Refiner output metadata:
For DPO pairs: the refined answer becomes the new chosen; the original adversarial response remains as rejected.
Reading diagnostics¶
When enable_diagnostic_probe=True, result.diagnostics is populated:
d = result.diagnostics.to_dict()
d["total_diagnosed"] # how many rejected samples were diagnosed
d["probe_recovered"] # how many were recovered by the probe
d["probe_recovery_pct"] # recovery rate as a fraction (0.0-1.0)
d["total_probe_calls"] # total LLM calls consumed by the probe
d["mode_counts"] # {"generator_temperature": 14, "response_quality": 9, ...}
Interpreting mode_counts:
- High generator_temperature → lower llm_temperature or try probe_temperatures=[0.2, 0.4]

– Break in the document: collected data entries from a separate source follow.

-- ==== Sys2Proof/Tests/Slice0.lean ====
section
/-! SUPPORT. The model's own tests: the WellFormed checks, each command word of 30_encoding.md R98, at most two small
tests per command with the values of 95_test_vectors.md (named in the comments), and for each obligation a witness that
its hypotheses can be met. -/

namespace Sys2Proof.Tests
open Sys2Proof.Machine

/-! ### Helpers -/

/-- What a function reads in the next state, if there is one. -/
def look {α : Type} (r : Result) (f : State → α) : Option α :=
  match r with
  | .next s => some (f s)
  | _ => none

/-- The next state, or the state before where there is none. -/
def after (s : State) (r : Result) : State := (look r id).getD s

/-- Configurations of the test vectors other than the standard one. -/
def cw32 : Config := ⟨3, 8, 2, 32, rfl⟩
def cw4 : Config := ⟨3, 8, 2, 4, rfl⟩
def oneSlot : Config := ⟨0, 8, 2, 64, rfl⟩
def wide : Config := ⟨3, 64, 2, 64, rfl⟩

/-- A state of the standard configuration with given indices. -/
def fifo (tailW tail headR head : Nat) : State :=
  { State.reset with
    tailW := BitVec.ofNat 3 tailW, tail := BitVec.ofNat 3 tail, tailGray := gray (BitVec.ofNat 3 tail)
    headR := BitVec.ofNat 3 headR, head := BitVec.ofNat 3 head, headGray := gray (BitVec.ofNat 3 head) }

/-- A state of a configuration with a given count. -/
def counting (c : Config) (n : Nat) : State := { State.resetWith c with count := BitVec.ofNat c.CW n }

/-- Status, result, `head` and `ovf` after a W command. -/
def onW (r : Result) : Option (Nat × Nat × Nat × Nat) :=
  look r fun s => (s.wStatus.toNat, s.wRdata.toNat, s.head.toNat, s.ovf.toNat)

/-- Status, result and `tail` after an R command. -/
def onR (r : Result) : Option (Nat × Nat × Nat) :=
  look r fun s => (s.rStatus.toNat, s.rRdata.toNat, s.tail.toNat)

/-- Status, result and `count` after a T command. -/
def onT (r : Result) : Option (Nat × Nat × Nat) :=
  look r fun s => (s.tStatus.toNat, s.tRdata.toNat, s.count.toNat)

/-! ### WellFormed -/

/-- An item of 9 bits does not fit the 8 wires of `w_data`. -/
theorem test_wellFormed_refuses_wide_push : wellFormed Config.standard (.push 256) = false := by decide
theorem test_wellFormed_refuses_wide_push_blocking :
    wellFormed Config.standard (.pushBlocking 0x100) = false := by decide
theorem test_wellFormed_refuses_no_port : wellFormed Config.standard (.noPort 0) = false := by decide
theorem test_wellFormed_admits_the_widest_item :
    (wellFormed Config.standard (.push 255) && wellFormed wide (.push 0xFFFFFFFFFFFFFFFF)) = true := by decide

/-! ### Elaboration (00_scope.md R12) -/

theorem test_elaborate_admits_the_ends_of_the_ranges :
    ((elaborate ⟨1, 1, 2, 1⟩).isOk && (elaborate ⟨2 ^ 32, 64, 2, 64⟩).isOk) = true := by decide
theorem test_elaborate_rejects_by_name :
    (match elaborate ⟨6, 8, 2, 64⟩ with | .error .misconfiguration => true | _ => false) &&
    (match elaborate ⟨0, 8, 2, 64⟩ with | .error .misconfiguration => true | _ => false) &&
    (match elaborate ⟨2 ^ 33, 8, 2, 64⟩ with | .error .outOfRange => true | _ => false) &&
    (match elaborate ⟨8, 65, 2, 64⟩ with | .error .outOfRange => true | _ => false) &&
    (match elaborate ⟨8, 8, 1, 64⟩ with | .error .outOfRange => true | _ => false) &&
    (match elaborate ⟨8, 8, 2, 0⟩ with | .error .outOfRange => true | _ => false) = true := by decide

/-! ### Decoding: every word of 30_encoding.md R98, written out from its table -/

theorem test_decode_w_words :
    [0b00000, 0b00001, 0b00010, 0b00011, 0b00100, 0b00101, 0b00110, 0b00111].map (decodeTableWord 8) =
      [some .wNop, some (.push 0), some (.pushBlocking 0), some .wFull, some .wSize, some .wEmpty, some .wOvf,
        some .wReserved111] := by decide
theorem test_decode_r_words :
    [0b01000, 0b01001, 0b01010, 0b01011, 0b01100, 0b01101, 0b01110, 0b01111].map (decodeTableWord 8) =
      [some .rNop, some .pop, some .rReserved010, some .rFull, some .rSize, some .rEmpty, some .rReserved110,
        some .rReserved111] := by decide
theorem test_decode_t_words :
    [0b10000, 0b10001, 0b10010, 0b10011, 0b10100, 0b10101, 0b10110, 0b10111].map (decodeTableWord 8) =
      [some .tNop, some .now, some (.elapsed 0 0), some (.t2d 0 0), some (.d2t 0 0), some (.sleepUntil 0), some .init,
        some .tReserved111] := by decide
theorem test_decode_refuses_port_11 :
    [0b11000, 0b11001, 0b11010, 0b11011, 0b11100, 0b11101, 0b11110, 0b11111].map (decodeTableWord 8) =
      List.replicate 8 none := by decide

/-- 30_encoding.md R100: which bus gives each operand. -/
theorem test_decode_operand_buses :
    [decode ⟨0b00001, 1, 2, 3⟩, decode ⟨0b00010, 1, 2, 3⟩, decode ⟨0b10010, 1, 2, 3⟩, decode ⟨0b10011, 1, 2, 3⟩,
      decode ⟨0b10100, 1, 2, 3⟩, decode ⟨0b10101, 1, 2, 3⟩].map Except.toOption =
    [some (.push 1), some (.pushBlocking 1), some (.elapsed 2 3), some (.t2d 2 3), some (.d2t 2 3),
      some (.sleepUntil 2)] := by decide

/-- Each command placed where `step` fetches runs as the first after reset: one completion, with its status. -/
theorem test_withFetchWord_runs_each_command :
    (List.range 24).map (fun w => look (step (State.reset.withFetchWord 8 w)) fun s =>
      s.history.map fun e => match e with | .completed c => c.st.code.toNat | .reset => 9) =
    ([0, 0, 0, 0, 0, 0, 0, 3, 0, 2, 3, 0, 0, 0, 3, 3, 0, 0, 0, 0, 4, 0, 0, 3]).map (fun k => some [k]) := by decide
theorem test_withFetchWord_refuses_port_11 :
    look (step (State.reset.withFetchWord 8 0b11010)) (fun _ => ()) = none := by decide

/-- 30_encoding.md R102: an assembler line and the directives. -/
theorem test_assemble :
    [assemble Config.standard .push [0x41], assemble Config.standard .push [256], assemble Config.standard .pop [1],
      assemble Config.standard .elapsed [0, 5], assemble Config.standard .sleepUntil [2 ^ 64]] =
    [some (.push 0x41), none, none, some (.elapsed 0 5), none] := by decide

/-! ### The W port (95_test_vectors.md) -/

/-- W-1. -/
theorem test_push_stores :
    look (exec (.push 0x41) State.reset) (fun s =>
      (s.head.toNat, s.headGray.toNat, s.wStatus.toNat, (s.mem.read 0).map BitVec.toNat)) =
    some (1, 1, 0, some 0x41) := by decide
/-- W-4. -/
theorem test_push_drops_and_wraps_ovf :
    onW (exec (.push 0) { fifo 4 3 3 3 with ovf := 0xFFFFFFFF }) = some (1, 0, 3, 0) := by decide
/-- W-5. -/
theorem test_push_blocking_completes_at_once :
    look (exec (.pushBlocking 0x33) (fifo 5 5 2 2)) (fun s =>
      (s.head.toNat, s.wBusy, s.wStatus.toNat, (s.mem.read 2).map BitVec.toNat)) =
    some (3, false, 0, some 0x33) := by decide
/-- R123, example; W-12 at one slot. -/
theorem test_push_blocking_waits :
    [exec (.pushBlocking 0x2A) (fifo 0 0 7 7), exec (.pushBlocking 0x2A) (State.resetWith oneSlot)].map
      (fun r => look r fun s => (s.wBusy, s.wPdata.toNat, s.history.length)) =
    [some (true, 0x2A, 0), some (true, 0x2A, 0)] := by decide
/-- W-8, W-10. -/
theorem test_w_full : [onW (exec .wFull (fifo 0 0 7 7)), onW (exec .wFull (fifo 5 5 5 5))] =
    [some (0, 1, 7, 0), some (0, 0, 5, 0)] := by decide
/-- W-7; W-11 at one slot. -/
theorem test_w_size : [onW (exec .wSize (fifo 6 6 2 2)), onW (exec .wSize (State.resetWith oneSlot))] =
    [some (0, 4, 2, 0), some (0, 0, 0, 0)] := by decide
/-- W-10, W-8. -/
theorem test_w_empty : [onW (exec .wEmpty (fifo 5 5 5 5)), onW (exec .wEmpty (fifo 0 0 7 7))] =
    [some (0, 1, 5, 0), some (0, 0, 7, 0)] := by decide
/-- W-13. -/
theorem test_w_ovf_does_not_clear :
    onW (exec .wOvf (after State.reset (exec .wOvf { State.reset with ovf := 5, wRdata := 0x99 }))) =
      some (0, 5, 0, 5) := by decide
/-- W-14. -/
theorem test_w_nop_keeps_the_result :
    onW (exec .wNop { State.reset with wStatus := 1, wRdata := 0x99 }) = some (0, 0x99, 0, 0) := by decide
/-- W-15. -/
theorem test_w_reserved_is_illegal :
    onW (exec .wReserved111 { State.reset with wRdata := 0x99, ovf := 2 }) = some (3, 0x99, 0, 2) := by decide
/-- 30_encoding.md R99 item 2. -/
theorem test_no_port_is_refused :
    (match exec (.noPort 5) State.reset with | .refused .noPort => true | _ => false) = true := by decide

/-! ### The R port -/

/-- R-3. -/
theorem test_pop_wraps_the_tail :
    look (exec .pop { fifo 7 7 2 2 with mem := [(7, 0x5A)] }) (fun s =>
      (s.rStatus.toNat, s.rRdata.toNat, s.tail.toNat, s.tailGray.toNat)) = some (0, 0x5A, 0, 0) := by decide
/-- R-5, and R-8 at one slot. -/
theorem test_pop_empty_keeps_the_result :
    [onR (exec .pop { fifo 4 4 4 4 with rRdata := 0x11 }), onR (exec .pop (State.resetWith oneSlot))] =
      [some (2, 0x11, 4), some (2, 0, 0)] := by decide
/-- R-6, at N = 8 (`0 ⊕ 1 = 1`), and its false case. -/
theorem test_r_full : [onR (exec .rFull (fifo 1 1 0 0)), onR (exec .rFull (fifo 1 1 7 7))] =
    [some (0, 1, 1), some (0, 0, 1)] := by decide
/-- R-7. -/
theorem test_r_size : onR (exec .rSize (fifo 6 6 1 1)) = some (0, 3, 6) := by decide
/-- R-4, R-6. -/
theorem test_r_empty : [onR (exec .rEmpty (fifo 0 0 0 2)), onR (exec .rEmpty (fifo 1 1 0 0))] =
    [some (0, 1, 0), some (0, 0, 1)] := by decide
/-- R-10. -/
theorem test_r_nop_keeps_the_result :
    onR (exec .rNop { State.reset with rStatus := 2, rRdata := 0x22 }) = some (0, 0x22, 0) := by decide
/-- R-9. -/
theorem test_r_reserved_are_illegal :
    [Instr.rReserved010, .rReserved110, .rReserved111].map
      (fun i => onR (exec i { fifo 2 2 2 2 with rRdata := 0x22 })) = List.replicate 3 (some (3, 0x22, 2)) := by decide

/-! ### The T port and the tick -/

/-- T-29. -/
theorem test_t_nop_keeps_the_result :
    onT (exec .tNop { State.reset with tRdata := 9 }) = some (0, 9, 0) := by decide
/-- T-29. -/
theorem test_t_reserved_is_illegal :
    onT (exec .tReserved111 { State.reset with tRdata := 9 }) = some (3, 9, 0) := by decide
/-- T-20. -/
theorem test_now : onT (exec .now (counting cw32 0xFFFFFFFE)) = some (0, 0xFFFFFFFE, 0xFFFFFFFE) := by decide
/-- T-1, T-2, T-5. -/
theorem test_elapsed_wraps :
    [onT (exec (.elapsed 0xFFFFFFFE 1) (counting cw32 9)), onT (exec (.elapsed 0xFFFFFFFE 1) (counting Config.standard 9)),
      onT (exec (.elapsed 0x100000000 5) (counting cw32 9))] =
    [some (0, 3, 9), some (0, 0xFFFFFFFF00000003, 9), some (0, 5, 9)] := by decide
/-- T-7, T-8, T-9. -/
theorem test_t2d :
    [onT (exec (.t2d 1234 10000) State.reset), onT (exec (.t2d 0x8000000000000000 2) State.reset),
      onT (exec (.t2d 0xFFFFFFFFFFFFFFFF 0xFFFFFFFF) State.reset)] =
    [some (0, 12340000, 0), some (0, 0, 0), some (0, 0xFFFFFFFF00000001, 0)] := by decide
/-- T-11, T-12. -/
theorem test_t2d_truncates_its_operands :
    [onT (exec (.t2d 0x13 10) (counting cw4 0)), onT (exec (.t2d 3 0x100000002) State.reset)] =
    [some (0, 30, 0), some (0, 6, 0)] := by decide
/-- T-14, T-15, T-18. -/
theorem test_d2t :
    [onT (exec (.d2t 5000000 10000) State.reset), onT (exec (.d2t 9999 10000) State.reset),
      onT (exec (.d2t 0xFFFFFFFFFFFFFFFF 1) (counting cw4 0))] =
    [some (0, 500, 0), some (0, 0, 0), some (0, 0xFFFFFFFFFFFFFFFF, 0)] := by decide
/-- T-16, T-17. -/
theorem test_d2t_by_zero :
    [exec (.d2t 123 0) State.reset, exec (.d2t 123 0x100000000) State.reset].map onT =
    List.replicate 2 (some (4, 0xFFFFFFFFFFFFFFFF, 0)) := by decide
/-- T-23, T-24, T-27. -/
theorem test_sleep_until_completes_at_once :
    [onT (exec (.sleepUntil 5) (counting cw4 7)), onT (exec (.sleepUntil 7) (counting cw4 7)),
      onT (exec (.sleepUntil 2) (counting cw4 14))] = [some (0, 7, 7), some (0, 7, 7), some (0, 14, 14)] := by decide
/-- T-25: two ticks reach the target, a third is not taken, and TENG completes. -/
theorem test_sleep_until_waits :
    look (runActs [.agent .tick, .agent .tick, .agent .tick, .agent .teng]
      (after State.reset (exec (.sleepUntil 5) (counting cw4 3)))) (fun s =>
        (s.tBusy, s.tTarget.toNat, s.tStatus.toNat, s.tRdata.toNat, s.count.toNat)) =
    some (false, 5, 0, 5, 5) := by decide
/-- T-28. -/
theorem test_init :
    onT (exec .init { counting Config.standard 0x1234 with tRdata := 9 }) = some (0, 9, 0) := by decide
/-- T-21. -/
theorem test_tick_wraps : onT (runAgent .tick (counting cw4 15)) = some (0, 0, 0) := by decide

- High generator_parametric → add a strict_grounding template override
- High response_quality with 0 probe calls → rejected_above_threshold; fix in generation config
- High instruction_quality → generated questions are weak; adjust the generation task's prompt_template or difficulty
When NOT to enable recovery¶
adversarial_qa: The HallucinationGate is the intended filter — injected samples should fail. Enabling the probe will attempt to repair them back to grounded answers, defeating the purpose of adversarial generation.
rejected_above_threshold: The probe always exits immediately for these (0 LLM calls, no recovery). Save the budget by inspecting mode_counts first — if all failures are response_quality, the probe is not providing value and the generation config needs fixing instead.